_Exercise requirements_: Where does the word "writeEvent" show up in the records? Copy every line that has it.

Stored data
-- Opening Marker --

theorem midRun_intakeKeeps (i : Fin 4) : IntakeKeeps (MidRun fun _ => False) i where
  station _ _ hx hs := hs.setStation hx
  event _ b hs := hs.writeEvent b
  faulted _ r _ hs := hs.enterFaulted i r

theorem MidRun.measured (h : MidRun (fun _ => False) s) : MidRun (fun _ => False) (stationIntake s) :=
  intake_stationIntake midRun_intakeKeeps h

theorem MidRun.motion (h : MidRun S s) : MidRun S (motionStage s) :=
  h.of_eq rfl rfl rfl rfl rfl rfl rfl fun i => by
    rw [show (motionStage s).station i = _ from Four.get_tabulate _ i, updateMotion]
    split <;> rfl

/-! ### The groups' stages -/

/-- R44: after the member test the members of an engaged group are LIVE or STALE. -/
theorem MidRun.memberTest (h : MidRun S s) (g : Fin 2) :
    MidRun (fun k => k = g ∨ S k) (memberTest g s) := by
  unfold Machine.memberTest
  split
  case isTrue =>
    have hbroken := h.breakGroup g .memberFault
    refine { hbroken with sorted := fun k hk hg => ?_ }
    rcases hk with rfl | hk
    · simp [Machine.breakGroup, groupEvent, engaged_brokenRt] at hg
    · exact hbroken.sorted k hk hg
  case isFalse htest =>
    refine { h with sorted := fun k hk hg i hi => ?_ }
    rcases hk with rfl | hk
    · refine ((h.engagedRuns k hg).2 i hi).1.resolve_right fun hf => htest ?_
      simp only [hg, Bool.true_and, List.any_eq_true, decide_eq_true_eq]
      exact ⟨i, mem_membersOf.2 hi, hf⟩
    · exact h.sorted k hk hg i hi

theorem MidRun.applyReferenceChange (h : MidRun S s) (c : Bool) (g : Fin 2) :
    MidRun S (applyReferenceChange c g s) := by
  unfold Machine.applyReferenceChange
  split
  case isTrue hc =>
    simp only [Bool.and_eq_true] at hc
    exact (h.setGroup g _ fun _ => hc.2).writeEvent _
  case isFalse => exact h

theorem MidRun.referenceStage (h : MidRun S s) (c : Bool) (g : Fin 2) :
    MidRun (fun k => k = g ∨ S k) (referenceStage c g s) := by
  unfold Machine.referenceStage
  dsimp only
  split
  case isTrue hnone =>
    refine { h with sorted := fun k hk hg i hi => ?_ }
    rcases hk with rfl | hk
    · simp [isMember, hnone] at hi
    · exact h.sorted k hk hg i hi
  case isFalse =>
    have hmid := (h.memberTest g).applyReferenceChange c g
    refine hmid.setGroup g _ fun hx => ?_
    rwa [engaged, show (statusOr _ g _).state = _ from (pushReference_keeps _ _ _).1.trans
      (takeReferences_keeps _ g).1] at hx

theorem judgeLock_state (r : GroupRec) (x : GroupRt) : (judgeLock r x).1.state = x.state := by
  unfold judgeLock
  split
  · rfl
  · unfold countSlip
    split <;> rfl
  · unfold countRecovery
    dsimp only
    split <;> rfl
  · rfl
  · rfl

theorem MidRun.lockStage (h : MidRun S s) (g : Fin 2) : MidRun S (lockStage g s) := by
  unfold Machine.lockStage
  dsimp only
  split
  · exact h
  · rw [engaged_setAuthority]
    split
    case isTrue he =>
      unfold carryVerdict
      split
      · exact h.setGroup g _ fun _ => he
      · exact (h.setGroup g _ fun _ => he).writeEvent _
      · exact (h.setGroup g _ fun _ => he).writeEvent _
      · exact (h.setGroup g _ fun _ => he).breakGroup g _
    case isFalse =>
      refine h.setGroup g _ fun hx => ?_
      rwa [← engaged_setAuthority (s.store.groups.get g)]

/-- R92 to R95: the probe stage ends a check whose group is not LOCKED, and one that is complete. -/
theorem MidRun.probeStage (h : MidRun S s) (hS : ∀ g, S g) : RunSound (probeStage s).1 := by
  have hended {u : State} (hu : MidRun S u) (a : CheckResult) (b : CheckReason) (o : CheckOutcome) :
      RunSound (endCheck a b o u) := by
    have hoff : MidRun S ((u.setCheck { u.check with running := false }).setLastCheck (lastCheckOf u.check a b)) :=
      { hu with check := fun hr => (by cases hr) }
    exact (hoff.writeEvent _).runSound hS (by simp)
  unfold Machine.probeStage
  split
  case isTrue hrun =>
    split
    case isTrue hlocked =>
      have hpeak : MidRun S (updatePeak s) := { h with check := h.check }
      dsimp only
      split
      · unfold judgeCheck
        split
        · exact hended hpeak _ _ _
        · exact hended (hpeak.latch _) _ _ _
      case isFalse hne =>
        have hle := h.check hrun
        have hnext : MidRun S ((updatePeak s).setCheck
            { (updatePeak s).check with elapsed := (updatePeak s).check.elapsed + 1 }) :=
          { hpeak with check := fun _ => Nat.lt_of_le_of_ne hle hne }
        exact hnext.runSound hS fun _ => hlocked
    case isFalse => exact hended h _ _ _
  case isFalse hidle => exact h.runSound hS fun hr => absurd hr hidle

-- Closing Marker --

_Written answer_:
  event _ b hs := hs.writeEvent b
    exact (h.setGroup g _ fun _ => hc.2).writeEvent _
      · exact (h.setGroup g _ fun _ => he).writeEvent _
      · exact (h.setGroup g _ fun _ => he).writeEvent _
    exact (hoff.writeEvent _).runSound hS (by simp)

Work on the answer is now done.